North of Market
The term once referred to the Quaker district along Arch Street, and then to a larger district that had its heyday after the Civil War, industrialized, declined, and is now our worst urban problem area.
|The Northern Liberties|
In 1999, the American Friends Service Committee was repaid $50,000 by a Quaker volunteer group who had been working to rehabilitate the Northern Liberties area of the city. The debt was fifty years old. Not a word of reminder had ever been sent to the debtor group, and in truth, the Service Committee had pretty well forgotten about the matter. But the Quakers who borrowed the money hadn't forgotten and would have been appalled at any sly suggestion that they just wait and see if someone pursued them for it. The other thing this quaint little story illustrates is the discouragingly long time the slums of Philadelphia have remained slums, and what a long disheartening process it may be to reverse the decline of a neighborhood.
The Northern Liberties section of town is best described as Ole City, extended, on the North side of the traffic lanes feeding the Benjamin Franklin Bridge. The North-South streets go under the bridge, but it's sort of dark and forbidding under there. The riverfront area, which once looked like something out of Charles Dickens, has been cleared away. Girard Avenue gives the Liberties a northern boundary, and the tracks of the former Reading Railroad establish a Western limit. At least half of the buildings in this area have been torn down, a few blocks of low-cost housing have been put up, and the rest is a little island of modest housing of the vintage of 1840-50. The people in this area look at you as though you were potentially a scout for the Iroquois Indians, but if you have a greeting to them, they are immediately very friendly.

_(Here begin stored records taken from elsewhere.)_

-- ==== Sys2Proof/Machine/Sounding.lean ====
section
/-! DEFINITION. Sounding (R381 to R393): tokens, scores, the decision rules, expulsion, and overrides. -/
namespace Sys2Proof.Machine

/-! ### Scores (R383, R384) -/

/-- S_F of some lanes of a port: their worst F, or whether all are locked where the image names that mode. -/
def Hub.lanesScore (h : Hub) (p : Nat) (ls : List Nat) : Nat :=
  if h.lockMode p then (if ls.all fun l => h.locked l && h.grouped l then 255 else 0)
  else (ls.foldl (fun m l => min m (h.fom l)) 1023) / 4

/-- The active lanes of a port. -/
def Hub.activeLanes (h : Hub) (p : Nat) : List Nat := ((List.range 8).map (laneOf p)).filter h.laneActive

/-- Entries of a kind in a list of times of the last 1 ms. -/
def Hub.errCount (h : Hub) (p kind : Nat) : Nat :=
  ((tget [] h.snd.errs p).filter fun e => decide (e.2 = kind) && decide (h.now < e.1 + 1000000)).length

/-- S_O of a port. -/
def Hub.opticScore (h : Hub) (p : Nat) : Nat :=
  if p < 78 then 255
  else
    let o := rMod (p - 78)
    if h.bit o 63 then (sat (8 * (signed 16 (h.fld o 32 16) - signed 16 (h.fld o 16 16))) 0 255).toNat else 0

/-- A port's score (Table 14.11): 0 while its link is down. -/
def Hub.scoreOf (h : Hub) (p : Nat) : Nat :=
  if h.linkUp p then
    min (min (h.lanesScore p (h.activeLanes p)) (255 - min 255 (16 * bitlen (h.errCount p 0) + 32 * h.errCount p 1))) (h.opticScore p)
  else 0

/-- The port's score as last computed (SND_PSCORE). -/
def Hub.pscore (h : Hub) (p : Nat) : Nat := h.fld (rPscore (p / 8)) (8 * (p % 8)) 8

/-- The hub's score (Table 14.12). -/
def Hub.hubScore (h : Hub) : Nat :=
  let n := (h.plumb.internal.filter fun t => decide (h.now < t + 10000000)).length
  let sv := sat (4 * (850 - (h.brd.vReq : Int))) 0 255
  let st := sat (8 * (h.snd.slack : Int)) 0 255
  let sh := sat (16 * (105 - h.snd.tj)) 0 255
  let sp : Int := if h.alive then max 0 (255 - 64 * (n : Int)) else 0
  (min (min sv st) (min sh sp)).toNat

/-! ### What the hub knows of its board -/

/-- This hub's board slot. -/
def Hub.slotSelf (h : Hub) : Nat := h.fld rSelfNode 20 2
/-- This hub's plane. -/
def Hub.planeSelf (h : Hub) : Nat := h.fld rSelfNode 16 3
/-- The tray of this hub. -/
def Hub.tray (h : Hub) : Nat := h.planeSelf / 4
/-- A board peer is silent (R382). -/
def Hub.peerSilent (h : Hub) (n : Nat) : Bool := h.snd.silent.contains (72 + 2 * n) && h.snd.silent.contains (73 + 2 * n)
/-- A token of a board peer is EXPELLED, FATAL or READY. -/
def Token.expelled (t : Token) : Bool := t.flag 5 3
/-- FATAL of a token. -/
def Token.fatal (t : Token) : Bool := t.flag 5 4
/-- READY of a token. -/
def Token.ready (t : Token) : Bool := t.flag 5 0
/-- SUSPECT of a token. -/
def Token.suspect (t : Token) : Bool := t.flag 5 2

/-- The token of the board hub of a slot other than this one. -/
def Hub.slotToken (h : Hub) (s : Nat) : Option Token := if s = h.slotSelf then none else h.peerToken (h.slotPair s)

/-- A board hub may be the arbiter (R387). -/
def Hub.mayArbitrate (h : Hub) (s : Nat) : Bool :=
  if s = h.slotSelf then h.ready && !h.snd.expelled && h.alive
  else match h.slotToken s with
    | some t => t.ready && !t.expelled && !t.fatal
    | none => false

/-- A board hub is in service: neither silent, EXPELLED nor FATAL (R389). -/
def Hub.slotIn (h : Hub) (s : Nat) : Bool :=
  if s = h.slotSelf then !h.snd.expelled && h.alive
  else match h.slotToken s with
    | some t => !t.expelled && !t.fatal
    | none => false

/-- PLANES_IN of the accelerators' tokens of the last 10 ms, though a link be silent since (R389). -/
def Hub.accVotes (h : Hub) : List Nat :=
  (List.range 72).filterMap fun p => match tget none h.snd.tokens p with
    | some t => if t.num 1 1 = 1 ∧ h.now < t.time + 10000000 then some (t.num 14 1) else none
    | none => none

/-- The value that the most accelerators report; among equals one drawn freely (R389). -/
def Hub.votedPlanes (h : Hub) : Nat :=
  let vs := h.accVotes
  let best := vs.foldl (fun m v => max m (vs.count v)) 0
  let tops := (vs.filter fun v => decide (vs.count v = best)).dedup
  tops.getD (h.drawn.toNat % tops.length) 0

/-- PLANES_IN (R389): this tray by the hub's own tokens, the other by the accelerators'. -/
def Hub.planesIn (h : Hub) : Nat :=
  let t := h.tray
  let own := ((List.range 4).filter h.slotIn).foldl (fun m s => m ||| 2 ^ (4 * t + s)) 0
  let other := if h.bit rSelfNode 24 then h.votedPlanes &&& (0xF * 2 ^ (4 * (1 - t))) else 0
  own ||| other

/-- The number of planes in a mask. -/
def countPlanes (m : Nat) : Nat := ((List.range 8).filter m.testBit).length
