-- ==== Sys2Proof/Machine/Dispatch.lean ====
section
/-! DEFINITION. Which meaning each command has. -/
namespace Sys2Proof.Machine
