-- ==== Sys2Proof/Certificates/Slice0/Obligations.lean ====
section
/-! DEFINITION. The statements for the provers. -/

open Sys2Proof Sys2Proof.Machine

/-! ### The machine -/

/-- A step runs the command at the front of the queue: it is that command's meaning on the state with the queue's rest. -/
def Obligations.StepRunsFront : Prop :=
  ∀ (c : Instr) (s : State), step { s with pending := c :: s.pending } = exec c s

/-- With no command waiting, a step is one nanosecond of the hub's own timer (the model's choice, log entry 1): nothing else
changes but the cycle counts of the clocked bays (R272) and TRS_RSV_WAIT, which counts the two 2.0 GHz cycles in which a multicast head waited for its reservations (R123). -/
def Obligations.IdleStepIsOneNanosecond : Prop :=
  ∀ s : State, s.pending = [] → s.hub.brd.aonReset = false →
    (s.hub.mcWaits = false →
      step s = .next (s.withHub { s.hub with now := s.hub.now + 1, bays := { s.hub.bays with cycles := s.hub.bayCycles } })) ∧
    (s.hub.alive = true → s.hub.mcWaits = true →
      step s = .next (s.withHub { s.hub.countBy rTrsWait 2 with
        now := s.hub.now + 1, bays := { s.hub.bays with cycles := s.hub.bayCycles } })) ∧
    (∀ b, b < 64 → tget 0 s.hub.bayCycles b =
      tget 0 s.hub.bays.cycles b + (if bitAt (s.hub.reg rClkBay) b then Config.bayCycles b s.hub.now else 0))

/-- Every command answers a next state, and leaves the queue as it is. -/
def Obligations.EveryCommandAnswers : Prop :=
  ∀ (c : Instr) (s : State), ∃ t : State, exec c s = .next t ∧ t.pending = s.pending

/-- Invariant of every step: the transition and wipe counts, the floor and the owner rows never go back, and the serial number and
the grade never change. -/
def Obligations.FusesNeverGoBack : Prop :=
  ∀ (v : Vault) (s t : State), v.grownTo s.vault → step s = .next t → v.grownTo t.vault

/-- Invariant of every step: the byte tables of NVM keep their canonical form. -/
def Obligations.NvmStaysCanonical : Prop :=
  ∀ s t : State, s.vault.wf = true → step s = .next t → t.vault.wf = true

/-- At reset NVM and pool memory are in canonical form, with nothing listed. -/
def Obligations.ResetIsCanonical : Prop :=
  State.reset.vault.wf = true ∧ Memory.wf State.reset.hub.mem = true ∧ State.reset.hub.mem.cells = [] ∧ State.reset.pending = []

/-! ### Start-up (chapter 16) -/

/-- R427: with no edge of REFCLK_CORE at the end of the settle delay, the hub latches a DEVICE_FATAL event under CLK, sets
FLT_PIN.HOLD, and goes no further; otherwise step 4 runs with the failed slots mapped to spares (R347). -/
def Obligations.SettleDelayEnds : Prop :=
  (∀ (s : State) (bad : List (Fin 64)) (ok : Bool), s.hub.booting 3 = true →
    s.hub.brd.strapAt + 2 ^ s.hub.brd.straps.settle.toNat * 1000000 ≤ s.hub.now →
    ∃ t : State, exec (.settleDelayExpiry false bad ok) s = .next t ∧ t.hub.bit rFltStatus fltClk = true ∧ t.hub.bit rFltPin 0 = true ∧
      t.hub.plumb.fatal = 2 ∧ (∀ ph, t.hub.booting ph = false) ∧ t.vault = s.vault ∧ s.hub.sameDataPath t.hub) ∧
  (∀ (s : State) (bad : List (Fin 64)) (sp : Table Nat), s.hub.booting 3 = true →
    s.hub.brd.strapAt + 2 ^ s.hub.brd.straps.settle.toNat * 1000000 ≤ s.hub.now → mapSpares (bad.map (·.val)) = some sp →
    exec (.settleDelayExpiry true bad true) s =
      .next { s with
        vault := (startSecurity s.vault { s.hub.nextStep 4 with sec := { s.hub.sec with spares := sp } }).1,
        hub := (startSecurity s.vault { s.hub.nextStep 4 with sec := { s.hub.sec with spares := sp } }).2 })

/-- R368, R432, Table 16.6: a sealed state that does not match the fuses leads to RECOVERY with RCV_WHY SEAL before any token is
looked at; a BLANK part to RECOVERY with BLANK, and a RETIRED part with RETIRED. -/
def Obligations.SealAndStateDecideStart : Prop :=
  (∀ (v : Vault) (h : Hub), v.sealed ≠ v.trans →
    (startSecurity v h).1 = v ∧ (startSecurity v h).2.phase = phRecovery ∧ (startSecurity v h).2.fld rPwrBoot 56 4 = 5) ∧
  (∀ (v : Vault) (h : Hub), v.sealed = v.trans → v.tokenCode ≠ 1 → v.state = 0 →
    (startSecurity v h).1 = v ∧ (startSecurity v h).2.phase = phRecovery ∧ (startSecurity v h).2.fld rPwrBoot 56 4 = 6) ∧
  (∀ (v : Vault) (h : Hub), v.sealed = v.trans → v.tokenCode ≠ 1 → v.state = 5 →
    (startSecurity v h).1 = v ∧ (startSecurity v h).2.phase = phRecovery ∧ (startSecurity v h).2.fld rPwrBoot 56 4 = 7 ∧
      (startSecurity v h).2.sec.identity = [])

/-- Steps 7 to 12: a domain's power-good sets its ON bit, its absence after 2 ms is DEVICE_FATAL under PWR (R439), training sets
the extents and advances LCY_WIPE_COUNT (R369), the wipe leaves memory zero (R309), and start-up goes on (Table 16.8). -/
def Obligations.BootStepsGoOn : Prop :=
  (∀ (s : State) (d : Fin 20), s.hub.switching d.val = true → ¬ (s.hub.phase = 7 ∧ s.hub.brd.todo.drop 1 = []) →
    ∃ t : State, exec (.domainPowerGood d) s = .next t ∧ t.hub.domainOn d.val = true ∧ t.hub.brd.todo = s.hub.brd.todo.drop 1 ∧
      (∀ k : Fin 20, k ≠ d → t.hub.domainOn k.val = s.hub.domainOn k.val) ∧ s.hub.sameDataPath t.hub ∧ t.vault = s.vault) ∧
  (∀ (s : State) (d : Fin 20), s.hub.switching d.val = true → s.hub.brd.stepAt + 2000000 ≤ s.hub.now →
    ∃ t : State, exec (.domainPowerGoodTimeout d) s = .next t ∧ t.hub.bit rFltStatus fltPwr = true ∧ t.hub.plumb.fatal = 2 ∧
      s.hub.sameDataPath t.hub ∧ t.vault = s.vault) ∧
  (∀ (s : State) (r : Training) (k : Fin 3), s.hub.booting 9 = true → r.failed = [] → s.hub.domainOn 10 = true → r.lpRate = some k →
    ∃ t : State, exec (.memoryTrainingDone r) s = .next t ∧ t.hub.fld rMemTop 0 23 = 0x430E23 ∧ t.hub.fld rMemTop 58 2 = k.val ∧
      t.hub.fld rMemTop 32 26 = 0x34FB5E0 ∧ t.vault = { s.vault with wipes := s.vault.wipes + 1 } ∧
      t.hub.reg rLcyWipes = BitVec.ofNat 64 (s.vault.wipes + 1) ∧ t.hub.phase = 10 ∧ t.hub.mem = s.hub.mem) ∧
  (∀ s : State, s.hub.booting 10 = true → s.hub.brd.step = 0 → s.hub.brd.wipeTwice = false → imgFlag s.hub.brd.image 2 = false →
    ∃ t : State, exec (.wipeWritePassDone none) s = .next t ∧ t.hub.mem = {} ∧ t.hub.sec.pages = [] ∧
      t.hub.plumb.log = [] ∧ t.hub.bit rMemWipe 63 = true ∧
      t.hub.fld rMemWipe 48 2 = 0 ∧ t.hub.phase = 11 ∧ t.vault = s.vault) ∧
  (∀ s : State, s.hub.booting 10 = true → s.hub.brd.step = 1 → s.hub.brd.wipeFail = none →
    ∃ t : State, exec (.wipeVerifyPassDone none) s = .next t ∧ t.hub.mem = s.hub.mem ∧ t.hub.fld rMemWipe 48 2 = 0 ∧
      t.hub.bit rMemWipe 62 = true ∧ t.hub.phase = 11 ∧ t.vault = s.vault) ∧
  (∀ s : State, s.hub.booting 11 = true → s.hub.brd.stepAt + 200000000 ≤ s.hub.now →
    ∃ t : State, exec .linkTrainingWindowExpiry s = .next t ∧ t.hub.phase = (if imgFlag s.hub.brd.image 1 then phTest else 12) ∧
      t.hub.mem = s.hub.mem ∧ t.vault = s.vault)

This area was just outside the boundaries of Penn's original city, and got its name, Northern Liberties, from the fact that sailors from the harbor were directed over the line if they were looking for strong beverages and lively companionship. Taxes and tariffs were probably an issue as well, and Second Street is an ultra-wide boulevard with slanted parking because it was a market street, with stalls running down the center of the street. Second Street is where the bars and restaurants, shops and art galleries, are starting to reappear. It's gratifying to feel the enthusiasm of these young kids, risking their time and savings in a great shared adventure. Some may get rich and some will surely fail, but the sense of adventure is palpable.
Like all kids, nowadays, they talk about real estate prices constantly. Anyone who lived through the 1930s has to shudder at what they call a marvelous bargain price for real estate. Anyone who lived through the 1960s listens to their description of "normal" real estate prices in Boston, coming away re-convinced that people who live in Boston must be stark raving mad. But these entrepreneurial kids are the life-blood of America, and may God Bless their undertakings.
The main steadying, adult influence in the area seems to come from the little bank. It's a branch of a bank headquartered in Newtown Pennsylvania, with eighteen branches in the rural counties and the developing areas of Philadelphia. These are real, old-time bankers, doing old-time banking. The branch manager knows the young people in the neighborhood, knows who pays his bills, watches who keeps his roof fixed. By learning to tell a good one from a bad one, the bank manager is able to stretch the credit limits for some and tighten them for others. The bank holds everybody's money; the whole region will fail if the bank is unwise with it. In an era when a successful bank must be either global or local, re-developing regions need banks of the style of 1840, likely now to be found in Newtown, West Chester, and Georgetown. As if to emphasize the point, you will find a horse farm on Third Street, within easy walking distance of the Ben Franklin Bridge. The horses come over to the chain fence looking for handouts of candy and canter away if it is not forthcoming. They are gentle, their business is pulling carriages around Independence Hall. In their trade, they must have acquired a great deal of misinformation about the Revolutionary War, as indeed have the rest of us.
It was 90 degrees the other day, and something had to be done to ward off heat stroke. The bar mistress was asked if she knew how to make Fish House Punch. Never heard of it, but eager to learn. The bar had a computer, "Philadelphia Reflections" supplied the recipe, and the local congregation enjoyed a round of what must have been the first Fish House Punch -- in Fishtown -- in two hundred years. The flavor seemed to live up to the novelty, and the idea might just catch on.
One enthusiastic young redeveloper relates that the City has a tax abatement plan. No taxes for ten years if the lot had been vacant or the building unoccupied. No taxes on the improvement, that is, but regular taxes on the underlying land. Why that's the Henry George system. The young redeveloper didn't know about all that, but it seemed like a good system. Imagine the later surprise to see that the horses are grazing on George Street! There's a story there, and a story about Saint John Neumann Lane, a block away.
Photos were taken of the scabrous buildings and the weed-filled vacant lots. Those are the "before" of the before and after.